鳴き声がないぶん、その震える動作が、竜の咆哮のように感じられる。
振りかざされる巨大な両腕。心なしか、合体前よりも速度がある!
力まかせの振り下ろし。動きが単調な分、回避こそしやすい。
だが、地面を大きく揺らす一撃は、目でわかるほどの脅威だ。滝壺が真上から降ってくるようなものだろう。

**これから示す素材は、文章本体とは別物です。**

/-- Where there is no freeze, a stopped clock orders the reset of its domain. -/
theorem clockActs_unfrozen {s : State} (d : Nat) (hf : s.freeze = false) :
    (∀ e : Fin 6, d = e.val + 2 → (s.clockActs d).vig = (s.order (.engine e)).vig) ∧
      ((d = 8 ∨ d = 14) → (s.clockActs d).vig = (s.order .compute).vig) ∧
      (d ∈ [9, 10, 11, 13, 15, 20] → (s.clockActs d).vig = (s.order .processor).vig) ∧
      (¬(16 ≤ d ∧ d < 20) → s.clockActs d = { s with vig := (s.clockActs d).vig, fs := (s.clockActs d).fs }) := by
  have hengine (h : 2 ≤ d ∧ d < 8) : s.clockActs d = s.order (.engine ⟨d - 2, by omega⟩) := by
    rw [clockActs_engine h, fence_unfrozen hf, detect_unfrozen hf]
  have hcompute (h : d = 8 ∨ d = 14) : s.clockActs d = s.order .compute := (clockActs_compute h).trans (detect_unfrozen hf _)
  have hprocessor (h : d ∈ [9, 10, 11, 13, 15]) : s.clockActs d = s.order .processor :=
    (clockActs_processor h).trans (detect_unfrozen hf _)
  have hbeat : s.clockActs 20 = ({ s with fs := { s.fs with beating := false } } : State).order .processor :=
    (clockActs_heartbeat s).trans (detect_unfrozen (s := { s with fs := { s.fs with beating := false } }) hf _)
  have hframe {u : State} {x : Scope} (hu : u = { s with fs := u.fs }) :
      u.order x = { s with vig := (u.order x).vig, fs := (u.order x).fs } := by
    obtain ⟨o, ho⟩ := order_frame u x true
    rw [ho, hu]
  refine ⟨fun e he => ?_, fun h => by rw [hcompute h], fun h => ?_, fun hq => ?_⟩
  · rw [hengine (by omega)]
    have hfin : (⟨d - 2, by omega⟩ : Fin 6) = e := Fin.ext (by simp only; omega)
    rw [hfin]
  · by_cases h20 : d = 20
    · rw [h20, hbeat]
      exact order_vig_congr (s := s) (u := { s with fs := { s.fs with beating := false } }) rfl rfl _ _
    · rw [hprocessor (by simpa [h20] using h)]
  · rcases clockDomain_cases d with h | h | h | h | h | h
    · rw [hengine h]
      exact hframe rfl
    · rw [hcompute h]
      exact hframe rfl
    · rw [hprocessor h]
      exact hframe rfl
    · rw [h, hbeat]
      exact hframe (u := { s with fs := { s.fs with beating := false } }) rfl
    · exact absurd h hq
    · rw [clockActs_none h]

/-- A clock stopped without cause. -/
theorem clockStop_leaves {s : State} {d : Fin 25} (hr : s.running = true) (hs : s.power.stopped.getLsbD d = false)
    (hc : s.stopCause d = false) :
    ∃ t : State, s.clockStopEff d = t ∧ t.power = { s.power with stopped := t.power.stopped } ∧
      (∀ i, i < 25 → t.power.stopped.getLsbD i = (s.power.stopped.getLsbD i || decide (i = d.val))) ∧
      t.flag 0x2F0004 d = true ∧ (∀ o, o ≠ 0x2F0004 → t.reg o = s.reg o) ∧ t.lastCode 0x2F0114 = 0x5051#16 ∧
      (s.freeze = false →
        (∀ e : Fin 6, d.val = e.val + 2 → t.vig = (s.order (.engine e)).vig) ∧
        ((d.val = 8 ∨ d.val = 14) → t.vig = (s.order .compute).vig) ∧
        (d.val ∈ [9, 10, 11, 13, 15, 20] → t.vig = (s.order .processor).vig) ∧
        (¬(16 ≤ d.val ∧ d.val < 20) → t = { s with power := t.power, regs := t.regs, log := t.log, vig := t.vig, fs := t.fs })) := by
  obtain ⟨u, hu, hpower, hstopped, hflag, hregs, hcode, hframe⟩ := clockShown_leaves s d
  obtain ⟨hpower', hregs', hcode'⟩ := clockActs_acted u d
  have he : s.clockStopEff d = u.clockActs d := by rw [clockStopEff_eq hr hs hc, hu]
  have hreg (o : Nat) : (u.clockActs d).reg o = u.reg o := congrArg (fun r => tget (resetWord o) r o) hregs'
  refine ⟨_, he, by rw [hpower', hpower], fun i hi => by rw [hpower', hstopped i hi], ?_, fun o ho => (hreg o).trans (hregs o ho),
    (hcode' _).trans hcode, fun hf => ?_⟩
  · rw [flag, hreg]
    exact hflag
  · have hvig : u.vig = s.vig := (congrArg State.vig hframe :)
    have hengines : u.engines = s.engines := (congrArg State.engines hframe :)
    have hfreeze : u.freeze = s.freeze := (congrArg freeze hframe :)
    obtain ⟨h1, h2, h3, h4⟩ := clockActs_unfrozen (s := u) d (hfreeze.trans hf)
    refine ⟨fun e hd => (h1 e hd).trans (order_vig_congr hvig hengines _ _), fun hd => (h2 hd).trans (order_vig_congr hvig hengines _ _),
      fun hd => (h3 hd).trans (order_vig_congr hvig hengines _ _), fun hq => ?_⟩
    have h := h4 hq
    obtain ⟨x, hx⟩ : ∃ x, u.clockActs d = x := ⟨_, rfl⟩
    rw [hx] at h ⊢
    rw [h, hframe]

「……うかつに近づけないね。近づいても、あれじゃあ斬っても……」
合流したリルハの懸念も理解できる。
この巨体、果たして斬ったところで全体を吹き飛ばせるかどうか。
そしてそもそも近づくのも困難だろう。適当に腕を振り回されるだけで脅威だ。
とはいえ、あくまで接近戦を挑む上での話。
「……むしろ、的としてはこの上なく最適じゃないか?」
「――それもそう、だねっ!」
意を介したリルハが、剣を高々と掲げる。
刀身に桜色の電撃がほとばしる。その姿は、まさに「魔法騎士」という言葉がよく似合う。
あわせて、俺も詠唱を行い、両腕に蒼い雷を這わせる。こちらはさながら「大魔導師」か。
こちらの意図に気づいたのか、スライムの巨人が、両腕をこれ以上となく振り上げる。
槍に変形できる腕だ。伸縮も自在だろう。
だが、腕を振るうのと、魔法を放つのでは、どちらが早いか? そんなことは誰でもわかる。
「「――吹き飛べえッ!!」」
タイミングを合わせ、二人同時に、雷撃を放つ。
天からは、桜色の落雷の檻。
正面からは、蒼色の電撃の嵐。
波打つ巨体に、二色の雷が奔る。
回避する場所などありはしない。合体したスライムたちは、今度こそ、一片も残らず霧散していった。